从实验1的反应时和正确率结果来看, 相比低创者, 高创者的反应时干扰效应量和正确率干扰效应量更小。这与前人的研究结果是一致的(Benedek et al., 2014b; Edl et al., 2014; Zmigrod, Zmigrod, & Hommel, 2015)。通过实验1检验了创造性思维的认知去抑制和认知抑制这两个假说, 结果支持了创造性思维的认知抑制假说, 表明高创者的认知抑制能力强于低创者。然而, 实验1的结果与Groborz和Nęcka (2003)的研究结果并不完全一致。Groborz和Nęcka (2003)的研究仅发现, 高创者在不一致条件下的反应更有规律。这可能与两个研究的实验材料和实验程序不同有关。
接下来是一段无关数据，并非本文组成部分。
-- ==== Sys2Proof/Machine/Order.lean ====
section
/-! DEFINITION. The ordering machine (spec 06 R84 to R104, 07 R114 to R119, R379): performing a store, the levels of Table
6.1, the sources of a load, grants, and the conditions under which entries of TQ(T), SQ(T) and CV(C) may move. Fetches,
frame accesses and the device's own accesses use the same operations. -/

namespace Sys2Proof.Machine

def State.putTeam (s : State) (t : Team) : State := { s with teams := Tbl.set s.teams t.tk t }

def State.modTeam (s : State) (tk : Nat) (f : Team → Team) : State := { s with teams := Tbl.modify s.teams tk f }

def State.cv (s : State) (core : Nat) : List CvEntry := Tbl.getD s.cvs core []

def replicaKey (die line : Nat) : Nat := die * 2 ^ 40 + line

/-- Whether byte a lies in [loc, loc + len). -/
def within (a loc len : Nat) : Bool := decide (loc ≤ a) && decide (a < loc + len)

/-- Whether two byte ranges share a byte. -/
def overlap (a n b m : Nat) : Bool := decide (a < b + m) && decide (b < a + n)

/-! ## Replicas, degrees and grants -/

/-- Hops between dies (R118). -/
def hops (d e : Nat) : Nat :=
  (Int.natAbs ((d % 4 : Nat) - (e % 4 : Nat) : Int)) + Int.natAbs ((d / 4 : Nat) - (e / 4 : Nat) : Int)

/-- The preference list of a home die (R118): the partition's other dies by hops, then by number. -/
def Part.preference (p : Part) (h : Nat) : List Nat :=
  (List.range 8).flatMap fun k => (p.dies).filter fun d => d != h && hops d h == k

def State.gran (s : State) (g : Nat) : Gran := Tbl.getD s.grans g ⟨0, 0, 0, 0, 1, 0, 0, 0⟩

def State.modGran (s : State) (g : Nat) (f : Gran → Gran) : State := { s with grans := Tbl.set s.grans g (f (s.gran g)) }

/-- Whether the degree of a line's granule admits a die. -/
def State.admits (s : State) (vf line home die : Nat) : Bool :=
  match s.part? vf with
  | none => false
  | some p => ((p.preference home).take (s.gran (line / 512)).degree).contains die

/-- The live replica of a line on a die (R87, item 3). -/
def State.replica? (s : State) (die line : Nat) : Option Replica :=
  match Tbl.get? s.replicas (replicaKey die line) with
  | some r => if s.thyme < r.exp then some r else none
  | none => none

/-- The directory entry of a line at its token home on a die (Table 7.1): the home holds all 64 tokens until cores ask. -/
def Dir.reset : Dir := ⟨0, 64, [], 0, 0, [], none, none, none, [], [], [], [], [], 0⟩

def State.dir (s : State) (die line : Nat) : Dir := Tbl.getD s.dirs (replicaKey die line) Dir.reset

def State.modDir (s : State) (die line : Nat) (f : Dir → Dir) : State :=
  { s with dirs := Tbl.set s.dirs (replicaKey die line) (f (s.dir die line)) }

/-- Requesters of a transaction that are no core: a COLLAPSE, and a line all of whose tokens its home gathers (R111, R113). -/
def collapseReq : Nat := 1000
def leaveReq : Nat := 1001

/-- A message between a token home and the cores of its die about one line (Table 7.2). -/
def Msg.within (m : Msg) (die line : Nat) : Bool :=
  match m with
  | .gets d _ l | .getx d _ l | .pers d _ l _ _ | .evict d _ l _ _ | .data d _ l _ _ | .down d _ l | .recall d _ l _
  | .tack d _ l _ _ | .nack d _ l => d == die && l == line
  | .collapse .. | .cack .. => false

/-- The line that a message names. -/
def Msg.line : Msg → Nat
  | .gets _ _ l | .getx _ _ l | .pers _ _ l _ _ | .evict _ _ l _ _ | .data _ _ l _ _ | .down _ _ l | .recall _ _ l _ | .tack _ _ l _ _
  | .nack _ _ l | .collapse _ l | .cack _ l => l

/-- The home of a line still awaits a die's CACK (R115). -/
def State.collapsing (s : State) (die line : Nat) : Bool := s.dirs.any fun e => e.1 % 2 ^ 40 == line && e.2.col.contains die

def State.post (s : State) (ms : List Msg) : State := { s with msgs := s.msgs ++ ms }

/-- Answer a COLLAPSE, where its home still awaits the answer. -/
def State.sendCack (s : State) (die line : Nat) : State := if s.collapsing die line then s.post [.cack die line] else s

/-- A die that keeps no replica of a line: its home holds the die's 64 tokens of it again (R106) (DEDUCED, assumption 6). A COLLAPSE that
the die was carrying out is answered. -/
def State.clearTokens (s : State) (die line : Nat) : State :=
  let open_ := ((s.dir die line).opened.map (·.1)) == some collapseReq
  let s1 := s.modDir die line fun d => { Dir.reset with rvec := d.rvec, col := d.col, lapse := d.lapse }
  let s2 : State := { s1 with msgs := s1.msgs.filter fun m => !m.within die line }
  if open_ then s2.sendCack die line else s2

/-- Remove a replica and the tokens given out on its die; the home's RVEC bit stays until the CACK (R115). -/
def State.removeReplica (s : State) (die line : Nat) : State :=
  ({ s with replicas := Tbl.del s.replicas (replicaKey die line) } : State).clearTokens die line

/-- A replica goes of itself or expires (R88): the home's RVEC bit is set while the die holds it (Table 7.1). -/
def State.dropReplica (s : State) (die line : Nat) : State :=
  match Tbl.get? s.replicas (replicaKey die line) with
  | none => s
  | some r => (s.removeReplica die line).modDir r.home line fun d => { d with rvec := d.rvec &&& ~~~ BitVec.ofNat 8 (2 ^ die) }

/-- Drop every replica that f accepts: die, line, replica. -/
def State.dropReplicas (s : State) (f : Nat → Nat → Replica → Bool) : State :=
  (s.replicas.filter fun e => f (e.1 / 2 ^ 40) (e.1 % 2 ^ 40) e.2).foldl (fun s e => s.dropReplica (e.1 / 2 ^ 40) (e.1 % 2 ^ 40)) s

/-! ## Tokens (R105 to R108) -/

/-- Tokens that a core holds. -/
def Dir.held (d : Dir) (core : Nat) : Nat := Tbl.getD d.toks core 0

/-- Whether a core's byte mask of a privatised line covers bytes (R112). -/
def Dir.covers (d : Dir) (core loc len : Nat) : Bool :=
  d.mode == 3 && (List.range len).all fun i => (Tbl.getD d.masks core 0).getLsbD ((loc + i) % 128)

/-- A core is granted a token: a fifth holder makes the entry coarse (R108). -/
def Dir.addHolder (d : Dir) (core : Nat) : Dir :=
  let c := core % 48
  if d.mode = 2 then { d with cvec := d.cvec ||| BitVec.ofNat 12 (2 ^ (c / 4)) }
  else
    let ps := if d.ptrs.contains c then d.ptrs else d.ptrs ++ [c]
    if ps.length ≤ 4 then { d with mode := 1, ptrs := ps }
    else { d with mode := 2, ptrs := [], cvec := ps.foldl (fun v c => v ||| BitVec.ofNat 12 (2 ^ (c / 4))) 0 }

/-- The 128 bytes of a line on a die: its replica's, else the home's. -/
def State.lineBytes (s : State) (die line : Nat) : List Byte :=
  match Tbl.get? s.replicas (replicaKey die line) with
  | some r => r.bytes
  | none => Memory.read s.mem (128 * line) 128

/-- Send DATA with n tokens: the owner token goes with all 64, and the entry names the core that it goes to. -/
def State.sendData (s : State) (die line core n : Nat) : State :=
  (s.modDir die line fun d => { d with htok := d.htok - n, nacks := Tbl.del d.nacks core }).post
    [.data die core line n (s.lineBytes die line)]

/-- Place a replica and set the die's bit in RVEC at the home (R88, R114). -/
def State.grantReplica (s : State) (vf die line home : Nat) : State :=
  let live := s.partials.flatMap fun p => if p.line = line then p.live.map (fun a => (a % 128, p.id, p.tk)) else []
  let r : Replica := ⟨Memory.read s.mem (128 * line) 128, live, s.thyme + s.leaseOf vf, s.coh, vf, home⟩
  let s1 : State := { s with replicas := Tbl.set s.replicas (replicaKey die line) r }
  s1.modDir home line fun d => { d with rvec := d.rvec ||| BitVec.ofNat 8 (2 ^ die) }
相比之下, 本研究中实验1所采用的实验材料和实验程序更简单, Stroop任务的刺激集为2, 仅红、绿两种颜色字, 且仅要求被试对字的颜色进行命名。但是, Groborz和Nęcka (2003)研究中Stroop任务的刺激集为5, 而且被试要依据屏幕下方的提示线索来确定进行颜色命名还是字义命名, 研究程序更有难度。因此, 仅采用简单的Stroop任务来揭示认知抑制与创造性思维的关系并不全面。

所以, 实验2拟增大刺激集大小, 采用更灵活的Stroop字义-颜色命名转换任务, 颜色字包括红、绿、黄三种, 并操纵有和无时间压力条件, 进一步检验创造性思维的适应性认知抑制假说。反应时指标仅能反映个体的外部反应, 因此实验2拟增加皮肤电生理指标以反映不同创造性思维水平者抑制过程的内部生理唤醒差异。

3 实验2：时间压力对高低创造性思维水平者认知抑制的影响

3.1 方法

3.1.1 被试

从实验1施测TTCT的总被试中, 根据TTCT总分排序, 挑选没有参加实验1的高创者和低创者各26人。因为4名被试的皮肤电线显示干扰很大且无起伏被删除。最终被试48名。高创组24人(男11人, 女13人), 平均年龄19.33岁; 低创组24人(男12人, 女12人), 平均年龄19.21岁。高创组(M = 301.43, SD = 50.71)和低创组(M = 130.17, SD = 24.64) 的TTCT得分进行独立样本t检验的差异显著, t(46) = 14.88, p < 0.001。采用《瑞文标准智力测验》测量被试的智力, 高创组(M = 54.17, SD = 3.52)和低创组(M = 51.58, SD = 5.57)的智力得分进行独立样本t检验的差异不显著, t(46) = 1.92, p > 0.05。被试无智力障碍, 无色盲、色弱, 实验完成后给每个被试适量报酬。

3.1.2 实验设计

2(创造性组别：高创组、低创组)×2(时间压力情境：有、无)×2(任务类型：字义命名、颜色命名)×2(刺激类型：一致、不一致)四因素混合设计, 其中创造性组别和时间压力情境为组间变量, 任务类型和刺激类型为组内变量。

3.1.3 仪器和材料

实验采用Superlab 4.5刺激呈现系统呈现刺激并记录被试的反应, 该系统刺激呈现与计时精度均为1 ms。刺激通过DELL 23英寸显示器呈现, 被试距屏幕1 m处。显示器的分辨率为1024×768。屏幕的背景为黑色。

使用BIOPAC MP150型16导无线生理记录仪系统的信号探测器、转换器和放大器等系统, 记录被试在静止阶段和实验阶段的皮肤电。具体参数为16个模拟通道输入, 2个模拟通道输出, 16个数字通道输入; 最大输入电压：±12 V; 输入阻抗：1 MΩ; A/D转换率：16 Bits。本研究中皮肤电值的单位是毫西门子(microsimens)。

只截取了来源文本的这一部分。